La alimentación es algo muy importante y que no hay que descuidar durante el embarazo, mamá siempre lo dice y lo tiene presente. Hay que cuidarse y sobre todo, elegir productos altos en vitaminas y minerales indispensables para el crecimiento del bebé dentro de la barriga de mamá. Por eso, en esta entrada, vamos a ver algunos alimentos más recomendados, otros prohibidos y algunos tips que seguimos en casa.

 

Alimentos recomendados:

Aquellos alimentos que nos aporten ácido fólico para prevenir defectos en el desarrollo del embrión, hierro para el desarrollo y crecimiento y evitar la anemia del embarazo, yodo, entre otros, serán los mejores aliados.
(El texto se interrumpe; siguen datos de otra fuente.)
/-- GTAKE: a seam instruction; its request reaches the table in a cycle that is not promised. -/
def execGtake (v g : BitVec 6) (s : State) : Host.Outcome State Fault Refusal :=
  s.issue 1 (fun s => s.seamOnly (fun s =>
    let (id, s) := s.fresh
    let r : GateReq := { sid := s.cur.sid, part := s.myPart, gen := s.gen s.myPart, gate := s.me.gn g.toNat, dst := v.toNat,
                         gv := s.me.gn v.toNat, id := id, issue := s.now }
    let s := s.outstanding r.sid { id := id, kind := 1, issue := s.now }
    let s := s.updMe (fun q => { q with seam := true, pc := s.cur.pc })
    s.drew.after (1 + s.drawVal) 7 (r.key 5) .gateTakeArrival (.greq r)))

/-- GATE_TAKE_ARRIVAL. -/
def execGateTakeArrival (s : State) : Host.Outcome State Fault Refusal :=
  match s.arg with
  | .greq r =>
    if !s.current r then .next s
    else
      let reason := s.gateReason r 7
      let g := s.gate r.gate
      if reason ≠ 0 then .next (s.takeFault r reason)
      else if r.gv < g.ver then .next (s.takeDone r.gate r)
      else .next (s.setGate r.gate { g with waiters := g.waiters ++ [r] })
  | _ => .next s

/-- GATE_TAKE_COMPLETE: every waiting taker with gv < VER. -/
def execGateTakeComplete (s : State) : Host.Outcome State Fault Refusal :=
  match s.arg with
  | .gate n =>
    let g := s.gate n
    let s := s.setGate n { g with waiters := g.waiters.filter (fun r => !decide (r.gv < g.ver)) }
    .next ((g.waiters.filter (fun r => decide (r.gv < g.ver))).foldl (fun s r => s.takeDone n r) s)
  | _ => .next s

/-- GSTAT: sampled at +24 + d, written at +48 + 2d. -/
def execGstat (d g : BitVec 6) (s : State) : Host.Outcome State Fault Refusal :=
  s.issue 1 (fun s =>
    let r : GateReq := { sid := s.cur.sid, part := s.myPart, gen := s.gen s.myPart, gate := s.me.gn g.toNat, dst := d.toNat,
                         issue := s.now }
    s.after (24 + dieLatency (dieOf r.sid) 8) 7 (r.key 5) .gateStatusSample (.greq r))

/-- GATE_STATUS_SAMPLE. -/
def execGateStatusSample (s : State) : Host.Outcome State Fault Refusal :=
  match s.arg with
  | .greq r =>
    if !s.current r then .next s
    else
      let reason := s.gateReason r 8
      let g := s.gate r.gate
      if reason ≠ 0 then
        .next ((s.writeGflt r reason).landAt r.sid 6 r.issue r.result [.g r.dst 0, .event 0x13 6])
      else
        .next (s.landAt r.sid 6 r.issue r.result [.g r.dst (BitVec.ofNat 64
          (g.ver % 2 ^ 32 + g.level % 65536 * 2 ^ 32 + (if g.st = 2 then 2 ^ 48 else 0) + (if g.st = 3 then 2 ^ 49 else 0)))])
  | _ => .next s

/-! ## Gate records (R351 to R353, R359, R360) -/

/-- GW0 to GW7 of a record, word `i` (R351). -/
def Gate.word (g : Gate) (i : Nat) : Nat :=
  let acl4 (k : Nat) : Nat := (List.range 4).foldl (fun a e => a + g.acl.getD (k + e) 0 % 1024 * 2 ^ (16 * e)) 0
  match i with
  | 0 => g.owner + g.st * 64 + (if g.unl then 256 else 0) + g.n * 512 + g.rate * 2 ^ 16 + g.burst * 2 ^ 32 + g.level * 2 ^ 48
  | 1 => g.ver
  | 2 => g.adm
  | 3 => g.base
  | 4 => g.size + g.key * 2 ^ 13
  | 5 => acl4 0
  | 6 => acl4 4
  | 7 => g.waiters.length % 2 ^ 14
  | _ => 0

/-- The RW fields of staged or exported words loaded over a record. -/
def Gate.load (g : Gate) (w : Nat → Nat) : Gate :=
  { g with
    owner := bits (w 0) 0 6, unl := bit (w 0) 8, n := bits (w 0) 9 5, rate := bits (w 0) 16 16, burst := bits (w 0) 32 16
    base := bits (w 3) 16 36 * 65536, size := bits (w 4) 0 13, key := bits (w 4) 13 11
    acl := (List.range 8).map (fun e => bits (w (5 + e / 4)) (16 * (e % 4)) 10) }

/-- The staging copy of GW0 to GW7 (R352). -/
def State.staged (s : State) (i : Nat) : Nat := (Fm.get 0 s.hub.stage i).toNat

/-- GST after an operation: 0 done, 1 BUSY, 2 invalid. -/
def State.gst (s : State) (x : Nat) : State := { s with hub := { s.hub with gst := x } }

/-- Whether a partition's record names a key id (R337). -/
def Part.hasKey (p : Part) (k : Nat) : Bool :=
  (List.range 32).any (fun i => let e := p.get (0x190 + 2 * i) 2; bit e 15 && bits e 0 11 == k)

/-- Whether some partition holds a key id. -/
def State.keyHeld (s : State) (k : Nat) : Bool := s.parts.any (fun e => e.2.get 2 1 != 0 && e.2.hasKey k)

/-- Whether a region overlaps the region of another gate that is not free. -/
def State.regionTaken (s : State) (n base size : Nat) : Bool :=
  s.gates.any (fun e => e.1 != n && e.2.st != 0 && decide (base < e.2.base + 65536 * e.2.size) &&
    decide (e.2.base < base + 65536 * size))

/-- A key id that holds no key gets one from the security processor (R299; log entry 33). -/
def State.giveKey (s : State) (k : Nat) : State :=
  if s.keyNum k = 0 then { s with keys := Fm.set s.keys k (s.keyNext + 1), keyNext := s.keyNext + 1 } else s

/-- The key of a key id replaced (R343). -/
def State.newKey (s : State) (k : Nat) : State :=
  { s with keys := Fm.set s.keys k (s.keyNext + 1), keyNext := s.keyNext + 1 }

/-- GATE_CREATE (operation 1). -/
def execGateCreate (s : State) : Host.Outcome State Fault Refusal :=
  match s.arg with
  | .gate n =>
    let g : Gate := ({} : Gate).load s.staged
    if (s.gate n).st ≠ 0 ∨ (g.burst = 0 ∧ !g.unl) ∨ s.keyHeld g.key ∨ s.regionTaken n g.base g.size then .next (s.gst 2)
    else .next ((((s.setGate n { g with st := 1, level := g.burst }).giveKey g.key).armRefill n s.now).gst 0)
  | _ => .next s

/-- GATE_UPDATE (operation 2): a waiter that loses its TAKE right ends with reason 2 (R354). -/
def execGateUpdate (s : State) : Host.Outcome State Fault Refusal :=
  match s.arg with
  | .gate n =>
    let g := s.gate n
    if g.st ≠ 1 ∧ g.st ≠ 2 then .next (s.gst 2)
    else
      let w := g.load s.staged
      let g' := { g with acl := w.acl, unl := w.unl, n := w.n, rate := w.rate, burst := w.burst, level := min g.level w.burst }
      let keeps (r : GateReq) : Bool := r.part == g'.owner || (match g'.entry r.part with
        | some e => bit e 7
        | none => false)
      let s := s.setGate n { g' with waiters := g'.waiters.filter keeps }
      let s := (g'.waiters.filter (fun r => !keeps r)).foldl (fun s r => s.takeFault r 2) s
      .next ((if g.st = 1 then s.armRefill n s.now else s).gst 0)
  | _ => .next s

/-- GATE_REVOKE (operation 3): waiters end with a gate fault. -/
def execGateRevoke (s : State) : Host.Outcome State Fault Refusal :=
  match s.arg with
  | .gate n =>
    let g := s.gate n
    if g.st ≠ 1 ∧ g.st ≠ 2 then .next (s.gst 2)
    else .next ((g.waiters.foldl (fun s r => s.takeFault r 3) (s.setGate n { g with st := 3, waiters := [] })).gst 0)
  | _ => .next s

/-- GATE_FREE (operation 4): region and record zeroed. -/
def execGateFree (s : State) : Host.Outcome State Fault Refusal :=
  match s.arg with
  | .gate n =>
    let g := s.gate n
    if g.st ≠ 3 then .next (s.gst 2)
    else .next (((s.poke g.base (65536 * g.size) 0 g.key).setGate n {}).gst 0)
  | _ => .next s

/-- A gate becomes frozen (R359). -/
def State.freezeGate (s : State) (n : Nat) : State := s.setGate n { s.gate n with st := 2 }
/-- A gate becomes active again; refills resume in this cycle. -/
def State.thawGate (s : State) (n : Nat) : State := (s.setGate n { s.gate n with st := 1 }).armRefill n s.now

/-- GATE_FREEZE (operation 5). -/
def execGateFreeze (s : State) : Host.Outcome State Fault Refusal :=
  match s.arg with
  | .gate n => .next (if (s.gate n).st = 1 then (s.freezeGate n).gst 0 else s.gst 2)
  | _ => .next s

/-- Whether a partition has a task placed or ready: running, placed and not begun, or saved. -/
def State.hasTasks (s : State) (part : Nat) : Bool :=
  s.seqs.any (fun e => e.2.run != .idle && e.2.run != .placed && !isMgmt e.1 && e.2.task.part == part) ||
  s.pool.any (fun l => l.part == part && l.placed.isSome) ||
  s.saved.any (fun x => (x.ready || x.placed.isSome) && x.task.part == part)
/-- Whether a partition is frozen: its time stands, or it is free. -/
def State.partFrozen (s : State) (part : Nat) : Bool := (s.part part).stood.isSome || s.pstate part == 0

/-- GATE_EXPORT (operation 6): 64 bytes at GADDR; refused as BUSY while a partition of the ACL has a task placed or ready (R353),
or is not frozen too (R360). -/
def execGateExport (s : State) : Host.Outcome State Fault Refusal :=
  match s.arg with
  | .gate n =>
    let g := s.gate n
    if g.st ≠ 2 then .next (s.gst 2)
    else if g.acl.any (fun e => bit e 9 && (s.hasTasks (bits e 0 6) || !s.partFrozen (bits e 0 6))) then .next (s.gst 1)
    else
      let x := (List.range 8).foldl (fun a i => a + g.word i * 2 ^ (64 * i)) 0
      .next (((s.poke s.hub.gaddr 64 x 0).setGate n {}).gst 0)
  | _ => .next s

/-- GATE_IMPORT (operation 7): in place OWNER, BASE, SIZE and KEY come from staging and the rest goes on (R359); a free record
loads the words exported at GADDR (R360). -/
def execGateImport (s : State) : Host.Outcome State Fault Refusal :=
  match s.arg with
  | .gate n =>
    let g := s.gate n
    if g.st = 2 then
      let w := g.load s.staged
      .next (((s.setGate n { g with owner := w.owner, base := w.base, size := w.size, key := w.key }).thawGate n).gst 0)
    else if g.st = 0 then
      let x := (s.peek s.hub.gaddr 64 0).1
      let w (i : Nat) : Nat := bits x (64 * i) 64
      .next ((((s.setGate n { ({} : Gate).load w with level := bits (w 0) 48 16, ver := w 1, adm := w 2 }).thawGate n).giveKey
        (bits (w 4) 13 11)).gst 0)
    else .next (s.gst 2)
  | _ => .next s

end Sys2Proof.Machine
end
  • Alimentos ricos en ácido fólico: verduras de hoja verde, como la rúcula, las espinacas, la endibia, la lechuga, los berros, las acelgas o la col, las legumbres, como las judías, los garbanzos, la soja y los guisantes, el aguacate, la naranja, el plátano, el melón, la castaña, la nuez, la avellana, la almendra, los cereales integrales,
  • Alimentos ricos en hierro: frutos secos, legumbres, vegetales verdes, moluscos, cereales, carne y pescado.
  • Alimentos ricos en yodo: verduras de hoja verde, arroz, nueces, lentejas, carne de res, cerdo, ternera, trigo, higos, limón, tomates, queso, manzana, dátiles, pan, moras, piña, leche, huevos, ajo.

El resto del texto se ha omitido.